LOL, that's what the gun issue is for, to distract the commoners from realizing that the "natural aristocracy" uses the tax code to avoid paying for any governmental services that don't benefit them directly and use the monetary system to extract productivity gains out of the economy in a way that is designed to prevent workers from gaining the power to say "take this job and shove it". That's why we'll never see anything but meaningless chatter on the subject of a guaranteed basic income. Oh, and the red-staters aren't going to go for any program of poverty relief or education that benefits non-whites or threatens their "right" to indoctrinate their children in their bronze age superstitions.
Captain America says:
Nick – I would recommend you take a look at the website you provided and comprehend it yourself. If informing a paying client one on one about the Constitution and 2A as it pertains to a possible insurance policy that would affect their gun ownership doesn't count as legal advice, then I don't know what does.

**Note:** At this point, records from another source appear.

-- ==== Sys2Proof/Machine/OnBlock.lean ====
section
/-! DEFINITION. A block over any number format: its operations and its step, with the numerics record NUM and the
configuration as parameters (00_scope.md R10, 10_state.md R31). The machine of Step.lean is the block of its
configuration; the reals are another (Safety.lean). -/

namespace Sys2Proof.Machine

variable {α : Type} [Zero α] [One α] [LT α]

/-- What an operation does on a block. The operand stands beside the operation, as it does beside the word
(30_encoding.md R53), because it is a value of the block's own format. -/
def execOf (B : Block α) (i : Instr) (arg : α) (s : RunState α) : Host.Outcome (RunState α) Fault Refusal :=
  match i with
  | .nop => runNop B s
  | .trigger => runTrigger B s
  | .nextSample => runNextSample B s
  | .noteOff => runNoteOff B s
  | .toneSine _ => runToneSine B arg s
  | .toneReset => runToneReset B s
  | .clickSine _ => runClickSine B arg s
  | .clickReset => runClickReset B s
  | .envValue => runEnvValue B s
  | .envAdvance => runEnvAdvance B s
  | .envTrigger => runEnvTrigger B s
  | .envRelease => runEnvRelease B s
  | .envFinished => runEnvFinished B s
  | .swpValue => runSwpValue B s
  | .swpAdvance => runSwpAdvance B s
  | .swpReset => runSwpReset B s
  | .swpTime => runSwpTime B s

/-- One step of a block: it takes the host's next event (70_reset_and_hazards.md R204, R205). With nothing pending the host
holds `cmd_valid = 0` and KVC does nothing (30_encoding.md R55). -/
def stepOf (B : Block α) (s : RunState α) : Host.Outcome (RunState α) Fault Refusal :=
  match s.pending with
  | [] => .next (s.accept [])
  | .idle :: rest => .next (s.accept rest)
  | .rst :: rest => .next ((s.accept rest).applyReset (B.num.const 0))
  | .command op :: rest =>
    match decodeCmd op with
    | some i => execOf B i (B.num.const 0) (s.accept rest)
    | none => .next ((s.accept rest).takeCmdError op)
  | .unitOp op arg :: rest =>
    match decodeUnitOp ⟨op, 0⟩ with
    | .ok i => execOf B i arg (s.accept rest)
    | .error e => .refused (unitBusRefusal op e)

end Sys2Proof.Machine
end

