-- ==== Sys2Proof/Laws/Numerics.lean ====
section
/-! SUPPORT. What every NUM with the named properties gives, the operations of each kind of format, and the finite
values of a valid configuration. -/

namespace Sys2Proof

/-! ### Every NUM with the named properties -/

/-- `N_cmp` on finite values, as the exact order (00_scope.md R11). -/
theorem Lawful.lt_eq_decide {α : Type} [Zero α] [One α] [LT α] [DecidableLT α] {N : Numerics α} (L : Lawful N)
    (a b : α) (ha : N.finite a = true) (hb : N.finite b = true) : N.lt a b = decide (a < b) := by
  rw [Bool.eq_iff_iff, L.lt_iff a b ha hb, decide_eq_true_iff]

/-- `N_div0` for a finite divisor, in the order of the number type (00_scope.md R11). -/
theorem Lawful.zero_div_of_finite {α : Type} [Zero α] [One α] [LT α] {N : Numerics α} (L : Lawful N) (a : α)
    (ha : N.finite a = true) (h : 0 < a) : N.div 0 a = 0 :=
  L.zero_div a (L.nan_of_finite a ha) ((L.lt_iff 0 a L.finite_zero ha).mpr h)

end Sys2Proof

namespace Sys2Proof.Machine

/-! ### The exact format -/

@[simp] theorem exact_finite (x : Number) : (numerics .exact).finite x = true := rfl
@[simp] theorem exact_nan (x : Number) : (numerics .exact).nan x = false := rfl
@[simp] theorem exact_add (a b : Number) : (numerics .exact).add a b = a + b := rfl
@[simp] theorem exact_sub (a b : Number) : (numerics .exact).sub a b = a - b := rfl
@[simp] theorem exact_mul (a b : Number) : (numerics .exact).mul a b = a * b := rfl
@[simp] theorem exact_lt (a b : Number) : (numerics .exact).lt a b = decide (a < b) := rfl
@[simp] theorem exact_ge (a b : Number) : (numerics .exact).ge a b = decide (b ≤ a) := rfl
@[simp] theorem exact_const (c : ℚ) : (numerics .exact).const c = c := rfl

theorem exact_div (a b : Number) (h : b ≠ 0) : (numerics .exact).div a b = a / b := if_neg h

/-- Dividing by a positive number, the only kind a run from reset divides by (41_adsr_envelope.md R99). -/
theorem exact_div_of_pos (a b : Number) (h : 0 < b) : (numerics .exact).div a b = a / b := exact_div a b h.ne'

/-- The sample period of a valid configuration in exact arithmetic (10_state.md R33). -/
theorem exact_samplePeriod (P : Params Number) (h : 0 < P.sampleRate) :
    samplePeriod (numerics .exact) P = 1 / P.sampleRate := by
  simp [samplePeriod, exact_div_of_pos _ _ h]

/-! ### Every format: what needs no case split afterwards -/

@[simp] theorem numerics_const_zero (f : NumFormat) : (numerics f).const 0 = 0 := (numerics_lawful f).const_zero

@[simp] theorem numerics_finite_zero (f : NumFormat) : (numerics f).finite 0 = true := (numerics_lawful f).finite_zero

/-- `N_cmp` on finite values (00_scope.md R11). -/
theorem numerics_lt (f : NumFormat) (a b : Number) (ha : (numerics f).finite a = true)
    (hb : (numerics f).finite b = true) : (numerics f).lt a b = decide (a < b) :=
  (numerics_lawful f).lt_eq_decide a b ha hb

/-- `N_cmp` on finite values (00_scope.md R11). -/
theorem numerics_ge (f : NumFormat) (a b : Number) (ha : (numerics f).finite a = true)
    (hb : (numerics f).finite b = true) : (numerics f).ge a b = decide (b ≤ a) := by
  have L := numerics_lawful f
  rw [L.ge_not_lt a b (L.nan_of_finite a ha) (L.nan_of_finite b hb), L.lt_eq_decide a b ha hb, ← decide_not]
  simp only [not_lt]

/-! ### A valid configuration -/

/-- Every configuration value is finite (00_scope.md R14). -/
theorem params_finite (c : Configuration) : ∀ x ∈ c.params.toList, (numerics c.num).finite x = true := by
  have h := c.valid
  simp only [Params.wf, Bool.and_eq_true, List.all_eq_true] at h
  exact h.1.1.1.2

/-- `TWO_PI` and the negated constants of the two exponentials are finite. -/
theorem constants_finite (c : Configuration) :
    (numerics c.num).finite (numerics c.num).twoPi = true ∧
    (numerics c.num).finite ((numerics c.num).sub 0 c.params.kCurve) = true ∧
    (numerics c.num).finite ((numerics c.num).sub 0 c.params.kClickDecay) = true := by
  have h := c.valid
  simp only [Params.wf, Bool.and_eq_true, numerics_const_zero] at h
  exact ⟨h.1.1.2, h.1.2, h.2⟩

/-- A configuration's sample rate is positive, in every format (00_scope.md R9). -/
theorem sampleRate_pos (c : Configuration) : 0 < c.params.sampleRate := by
  have h := c.valid
  simp only [Params.wf, Bool.and_eq_true, numerics_const_zero] at h
  have h1 := h.1.1.1.1
  rw [show (Params.map (numerics c.num).const c.values) = c.params from rfl,
    numerics_lt _ _ _ (numerics_finite_zero _) (params_finite c _ (by simp [Params.toList]))] at h1
  exact of_decide_eq_true h1

end Sys2Proof.Machine
end

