-- ==== Sys2Proof/Laws/Step.lean ====
section
/-! SUPPORT. What a step can do, said once: the cases of `step`, and the part of State that no operation writes. -/

namespace Sys2Proof.Machine

/-- The machine does what its block does with each operation and its operand. -/
theorem exec_eq_lift (i : Instr) (s : State) : exec i s = s.lift (execOf s.block i (operand i) s.toRunState) := by
  cases i <;> rfl

/-- No operation of a block writes the host's part or the counter. -/
theorem execOf_outer {α : Type} [Zero α] [One α] [LT α] (B : Block α) (i : Instr) (arg : α) (s t : RunState α)
    (h : execOf B i arg s = .next t) : t.pending = s.pending ∧ t.freeCount = s.freeCount := by
  cases i
  case nextSample | noteOff | toneSine | clickSine | envValue | envAdvance | envRelease | swpValue | swpAdvance | swpTime =>
    obtain ⟨-, rfl⟩ := (finish_next _ _ _ _).mp h
    exact ⟨rfl, rfl⟩
  all_goals
    cases h
    exact ⟨rfl, rfl⟩

/-- No operation writes the configuration, the host's part or the counter. -/
theorem exec_outer (i : Instr) (s t : State) (h : exec i s = .next t) :
    t.cfg = s.cfg ∧ t.pending = s.pending ∧ t.freeCount = s.freeCount := by
  rw [exec_eq_lift] at h
  obtain ⟨h1, h2⟩ := (s.lift_next t _).mp h
  exact ⟨h2, execOf_outer _ _ _ _ _ h1⟩

/-- The cases of a step that answers a next state. -/
theorem step_cases (s t : State) (h : step s = .next t) :
    (s.pending = [] ∧ t = s.onRun (.accept [])) ∨
    ∃ e rest, s.pending = e :: rest ∧
      ((e = .idle ∧ t = s.onRun (.accept rest)) ∨
       (e = .rst ∧ t = (s.onRun (.accept rest)).onRun (.applyReset (s.ops.const 0))) ∨
       (∃ op i, e = .command op ∧ decodeCmd op = some i ∧ exec i (s.onRun (.accept rest)) = .next t) ∨
       (∃ op, e = .command op ∧ decodeCmd op = none ∧ t = (s.onRun (.accept rest)).onRun (.takeCmdError op)) ∨
       (∃ op arg i, e = .unitOp op arg ∧ decodeUnitOp ⟨op, arg⟩ = .ok i ∧
         exec i (s.onRun (.accept rest)) = .next t)) := by
  unfold step at h
  split at h
  · rename_i hp
    cases h
    exact .inl ⟨hp, rfl⟩
  · rename_i rest hp
    cases h
    exact .inr ⟨_, rest, hp, .inl ⟨rfl, rfl⟩⟩
  · rename_i rest hp
    cases h
    exact .inr ⟨_, rest, hp, .inr (.inl ⟨rfl, rfl⟩)⟩
  · rename_i op rest hp
    refine .inr ⟨_, rest, hp, .inr (.inr ?_)⟩
    split at h
    · rename_i i hi
      exact .inl ⟨op, i, rfl, hi, h⟩
    · rename_i hi
      cases h
      exact .inr (.inl ⟨op, rfl, hi, rfl⟩)
  · rename_i op arg rest hp
    refine .inr ⟨_, rest, hp, .inr (.inr (.inr (.inr ?_)))⟩
    split at h
    · rename_i i hi
      exact ⟨op, arg, i, rfl, hi, h⟩
    · cases h

/-- `decode_cmd` accepts the four commands and no other word (30_encoding.md R60). -/
theorem decodeCmd_cases (op : OpWord) (i : Instr) (h : decodeCmd op = some i) :
    (op = 0b000000#6 ∧ i = .nop) ∨ (op = 0b000001#6 ∧ i = .trigger) ∨
    (op = 0b000010#6 ∧ i = .nextSample) ∨ (op = 0b000011#6 ∧ i = .noteOff) := by
  unfold decodeCmd at h
  repeat' split at h
  all_goals first | (cases h; simp_all) | cases h

end Sys2Proof.Machine
end

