-- ==== Sys2Proof/Tests/Slice0.lean ====
section
/-! SUPPORT. Tests. Expected values come from the spec: its encodings (30_encoding.md R52), its worked examples and its
vectors (95_test_vectors.md), named in each comment. The witnesses at the end show states that meet the hypotheses of
the statements. -/

namespace Sys2Proof.Tests

set_option Elab.async false

open Sys2Proof.Machine

/-! ### Small states -/

/-- A configuration in exact arithmetic. -/
def exactly (P : Params ℚ) (h : (P.map (numerics .exact).const).wf (numerics .exact) = true) : Configuration :=
  ⟨.exact, P, h⟩

/-- The spec's defaults at 48000 Hz (10_state.md R30), in exact arithmetic. -/
def kick : Configuration := exactly (Config.defaults 48000) (by decide +kernel)

/-- The configuration of 95_test_vectors.md P4: a sample rate of 4. -/
def slow : Configuration := exactly (Config.defaults 4) (by decide +kernel)

/-- The configuration of 95_test_vectors.md P2. -/
def p2 : Configuration :=
  exactly ⟨8, 1, 1, 1 / 4, 1 / 4, 1 / 2, 1 / 2, 1 / 4, 3 / 10, 5, 50, 8, 1 / 2⟩ (by decide +kernel)

/-- A machine under a configuration, with a voice and the host's events. -/
def machine (cfg : Configuration) (v : VoiceState Number) (es : List (HostEvent Number)) : State :=
  { State.resetWith cfg with voice := v, pending := es }

/-- A voice with its phases. -/
def phases (tp cp : Number) : VoiceState Number := ⟨tp, cp, 0, 0, 0, 0, false, false⟩

/-- A voice with its envelope, as the tuples of 95_test_vectors.md section 2.3. -/
def envelope (et rsl rst : Number) (act : Bool) : VoiceState Number := ⟨0, 0, 0, et, rsl, rst, act, true⟩

/-- A voice with its sweep time. -/
def sweepAt (c : Number) : VoiceState Number := ⟨0, 0, c, 0, 0, 0, false, false⟩

/-- The voice after an operation. -/
def voiceAfter (o : Host.Outcome State Fault Refusal) : Option (VoiceState Number) :=
  match o with
  | .next t => some t.voice
  | .fault _ => none
  | .refused _ => none

/-- What the unit bus returned. -/
def busAfter (o : Host.Outcome State Fault Refusal) : Option (UnitResult Number) :=
  match o with
  | .next t => t.bus
  | .fault _ => none
  | .refused _ => none

/-- The response. -/
def rspAfter (o : Host.Outcome State Fault Refusal) : Option (Response Number) :=
  match o with
  | .next t => t.rsp
  | .fault _ => none
  | .refused _ => none
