-- ==== Sys2Proof/Syntax.lean ====
section
/-! DEFINITION. The commands (30_encoding.md R90, R97; one constructor per row of opcode_table.json), the fields of a
command word, and the names of the register file (10_state.md R22). -/

namespace Sys2Proof

/-- A cipher context, the `CTX` bit of a command (R92). Context 0 is by convention the send Cipher. -/
inductive CtxId where
  | ctx0
  | ctx1
deriving DecidableEq, Repr

/-- The `DIR` bit of a command, the flag `to_client` (R93, 90_conflicts.md C7): the flag decides, not a label. -/
inductive Dir where
  | tc0  -- to_client = false
  | tc1  -- to_client = true
deriving DecidableEq, Repr

/-- The twelve commands. A constructor carries only the bits its command reads: `CTX` where R97 says ctx, `DIR` where
it says dir. -/
inductive Instr where
  | nop
  | ctxInit (c : CtxId)
  | setVector (c : CtxId)
  | ivShuffle (c : CtxId)
  | hdrBuild (c : CtxId) (d : Dir)
  | pktLen
  | xform (c : CtxId)
  | encrypt (c : CtxId) (d : Dir)
  | decrypt (c : CtxId)
  | hsStrip
  | shandaEnc
  | shandaDec
deriving DecidableEq, Repr

/-- The fields of the one command format `CMD32` (R90). -/
structure Cmd32 where
  op : Byte
  ctx : Bool
  dir : Bool
  reserved : BitVec 22
deriving DecidableEq, Repr

/-- The registers of R22. A reserved offset has no constructor. -/
inductive Reg where
  | id
  | ctrl
  | status
  | cmd
  | src
  | dst
  | len
  | value
  | result
  | announce
  | keyLo
  | keyHi
  | version
  | ctxStatus (c : CtxId)
  | ctxCfg (c : CtxId)
  | ctxVersion (c : CtxId)
  | ctxVector (c : CtxId)
deriving DecidableEq, Repr

/-- The width of a host access. -/
inductive Width where
  | w8
  | w16
  | w32
  | w64
deriving DecidableEq, Repr

/-- One host bus access, at an offset of the block's window (R60). Data of a write narrower than 32 bits is in the
low bits of `data` (log 9). -/
inductive Access where
  | read (w : Width) (off : Nat)
  | write (w : Width) (off : Nat) (data : Word)
deriving DecidableEq, Repr

/-- What moves the machine: a host access, a step of the engine, or the platform's power-on reset (R72, R220, R250). -/
inductive Event where
  | bus (a : Access)
  | engine
  | powerOn
deriving DecidableEq, Repr

end Sys2Proof
end

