-- ==== Sys2Proof/Machine/Bus.lean ====
section
/-! DEFINITION. Host bus accesses: the register file (10_state.md R22 to R43) and the window (20_memory.md R60 to R63,
R69), with the busy rules (10_state.md R29, 70_reset_and_hazards.md R258, R259). -/

namespace Sys2Proof.Machine

/-- The offset of a register in the window (R22). -/
def regOffset : Reg → Nat
  | .id => 0x000
  | .ctrl => 0x004
  | .status => 0x008
  | .cmd => 0x00C
  | .src => 0x010
  | .dst => 0x014
  | .len => 0x018
  | .value => 0x01C
  | .result => 0x020
  | .announce => 0x024
  | .keyLo => 0x028
  | .keyHi => 0x02C
  | .version => 0x030
  | .ctxStatus .ctx0 => 0x040
  | .ctxCfg .ctx0 => 0x044
  | .ctxVersion .ctx0 => 0x048
  | .ctxVector .ctx0 => 0x04C
  | .ctxStatus .ctx1 => 0x060
  | .ctxCfg .ctx1 => 0x064
  | .ctxVersion .ctx1 => 0x068
  | .ctxVector .ctx1 => 0x06C

/-- The register at an aligned offset of the register file; none where it is reserved (R22). -/
def regAt (off : Nat) : Option Reg :=
  match off with
  | 0x000 => some .id
  | 0x004 => some .ctrl
  | 0x008 => some .status
  | 0x00C => some .cmd
  | 0x010 => some .src
  | 0x014 => some .dst
  | 0x018 => some .len
  | 0x01C => some .value
  | 0x020 => some .result
  | 0x024 => some .announce
  | 0x028 => some .keyLo
  | 0x02C => some .keyHi
  | 0x030 => some .version
  | 0x040 => some (.ctxStatus .ctx0)
  | 0x044 => some (.ctxCfg .ctx0)
  | 0x048 => some (.ctxVersion .ctx0)
  | 0x04C => some (.ctxVector .ctx0)
  | 0x060 => some (.ctxStatus .ctx1)
  | 0x064 => some (.ctxCfg .ctx1)
  | 0x068 => some (.ctxVersion .ctx1)
  | 0x06C => some (.ctxVector .ctx1)
  | _ => none

/-- What a register reads as (R22 to R43). Write-only registers read 0. -/
def State.readReg (s : State) : Reg → Word
  | .id => idWord
  | .ctrl => s.ctrlWord
  | .status => s.statusWord
  | .cmd => s.cmd
  | .src => s.src
  | .dst => s.dst
  | .len => s.len
  | .value => s.value
  | .result => s.result
  | .announce => s.announce.setWidth 32
  | .keyLo => 0
  | .keyHi => 0
  | .version => s.version.setWidth 32
  | .ctxStatus c => (s.ctx c).statusWord
  | .ctxCfg c => (s.ctx c).cfgWord
  | .ctxVersion c => (s.ctx c).version.setWidth 32
  | .ctxVector c => (s.ctx c).vectorWord

/-- What an aligned offset of the register file reads as; a reserved offset reads 0 (R22). -/
def State.readRegAt (s : State) (off : Nat) : Word :=
  match regAt off with
  | some r => s.readReg r
  | none => 0

/-- The registers whose writes are dropped while the engine is busy (R29). -/
def heldWhileBusy : Reg → Bool
  | .id => false
  | .ctrl => false
  | .status => false
  | .cmd => true
  | .src => true
  | .dst => true
  | .len => true
  | .value => true
  | .result => false
  | .announce => false
  | .keyLo => true
  | .keyHi => true
  | .version => true
  | .ctxStatus _ => false
  | .ctxCfg _ => true
  | .ctxVersion _ => false
  | .ctxVector _ => false

/-- A write of `CTRL`: a 1 in `SRST` resets the block, whatever bit 0 holds; else bit 0 is `IRQ_EN` (R24, R252). -/
def State.writeCtrl (P : Params) (s : State) (v : Word) : State :=
  if v.getLsbD 1 then softReset P s else { s with irqEn := v.getLsbD 0 }

/-- A register write that is not dropped (R22 to R43). Read-only registers ignore it. -/
def State.putReg (P : Params) (s : State) (v : Word) : Reg → State
  | .id => s
  | .ctrl => s.writeCtrl P v
  | .status => s.writeStatus v
  | .cmd => s.accept v
  | .src => { s with src := v }
  | .dst => { s with dst := v }
  | .len => { s with len := v }
  | .value => { s with value := v }
  | .result => s
  | .announce => s
  | .keyLo => { s with keyLo := v }
  | .keyHi => { s with keyHi := v }
  | .version => { s with version := loHalf v }
  | .ctxStatus _ => s
  | .ctxCfg c => s.setCtx c ((s.ctx c).writeCfg P v)
  | .ctxVersion _ => s
  | .ctxVector _ => s

/-- A host register write (R29, R258). -/
def State.writeReg (P : Params) (s : State) (r : Reg) (v : Word) : State :=
  if s.busy && heldWhileBusy r then s.dropWrite else s.putReg P v r

/-- A host write to an aligned offset of the register file; a reserved offset ignores it (R22). -/
def State.writeRegAt (P : Params) (s : State) (off : Nat) (v : Word) : State :=
  match regAt off with
  | some r => s.writeReg P r v
  | none => s

/-- The end of the register file in the window (R60). -/
def regFileEnd : Nat := 0x100

/-- The number of bytes an access covers. -/
def widthBytes : Width → Nat
  | .w8 => 1
  | .w16 => 2
  | .w32 => 4
  | .w64 => 8

/-- The register accesses R61 admits. -/
def regAccessOk (w : Width) (off : Nat) : Bool :=
  decide (w = .w32) && decide (off % 4 = 0)

/-- The `BUF` accesses R63 admits, by width and `BUF` offset. -/
def bufAccessOk : Width → Nat → Bool
  | .w8, _ => true
  | .w16, k => decide (k % 2 = 0)
  | .w32, k => decide (k % 4 = 0)
  | .w64, _ => false

/-- The parts of the window (R60). -/
def accessOffset : Access → Nat
  | .read _ off => off
  | .write _ off _ => off

/-- The width of an access. -/
def accessWidth : Access → Width
  | .read w _ => w
  | .write w _ _ => w

/-- The data a host read returns. -/
def State.answer (s : State) (data : Word) : State :=
  { s with readData := some data }

/-- An access to the register file that R61 admits (R69: a read changes nothing of the block). -/
def regAccess (P : Params) (a : Access) (s : State) : Host.Outcome State Fault Refusal :=
  match a with
  | .read _ off => .next (s.answer (s.readRegAt off))
  | .write _ off v => .next (s.writeRegAt P off v)

/-- An access to `BUF` that R63 admits, little-endian (R63, R65, R66). -/
def bufAccess (P : Params) (a : Access) (s : State) : Host.Outcome State Fault Refusal :=
  match a with
  | .read w off => withBytes s (off - P.bufBytes) (widthBytes w) fun bs => .next (s.answer (le32 bs 0))
  | .write w off v => .next (s.store (off - P.bufBytes) ((bytes32 v).take (widthBytes w)))

/-- A host access (R60 to R63, R231). An access R61 to R63 reject is `F_BUS`, also while busy (log 5); a `BUF` access
while busy is `F_HAZARD` (R259), also a read of an uninitialised byte, for which R65 and R259 give no order (DESIGN
CHOICE, safe, log 15). -/
def hostAccess (P : Params) (a : Access) (s : State) : Host.Outcome State Fault Refusal :=
  if accessOffset a < regFileEnd then
    if regAccessOk (accessWidth a) (accessOffset a) then regAccess P a s else .fault .bus
  else if accessOffset a < P.bufBytes then .fault .bus
  else if accessOffset a < 2 * P.bufBytes then
    if bufAccessOk (accessWidth a) (accessOffset a - P.bufBytes) then
      if s.busy then .fault .hazard else bufAccess P a s
    else .fault .bus
  else .fault .outsideWindow

end Sys2Proof.Machine
end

In all seriousness, here's a website that I think will help you:
http://www.barbri.com/
Nick says:
So, commenters on Gin and Tacos are "paying clients one on one"? Weird, I always thought this was a blog, not a paid legal advice website. NB in the link, under things that do not constitute legal advice: "Responses to legal questions posted in online Q&A boards, even if provided by a licensed attorney."
Captain America says:
I stated the only way I would take the "debate" any further with Jason is if he pays me to dispense legal advice: that sure sounds like legal advice to me.
Mo says:
Why no one will miss most gun owners when they're dead and in hell:
A retired military K9 who became his veteran handler’s service dog when they returned from Iraq together was shot and killed in front of his Wyoming home last week.
Retired Army Ranger Matthew Bessler said a bicyclist killed his beloved Belgian Malinois, Mike, on Oct. 18. The biker told cops he felt threated by the 9-year-old pooch.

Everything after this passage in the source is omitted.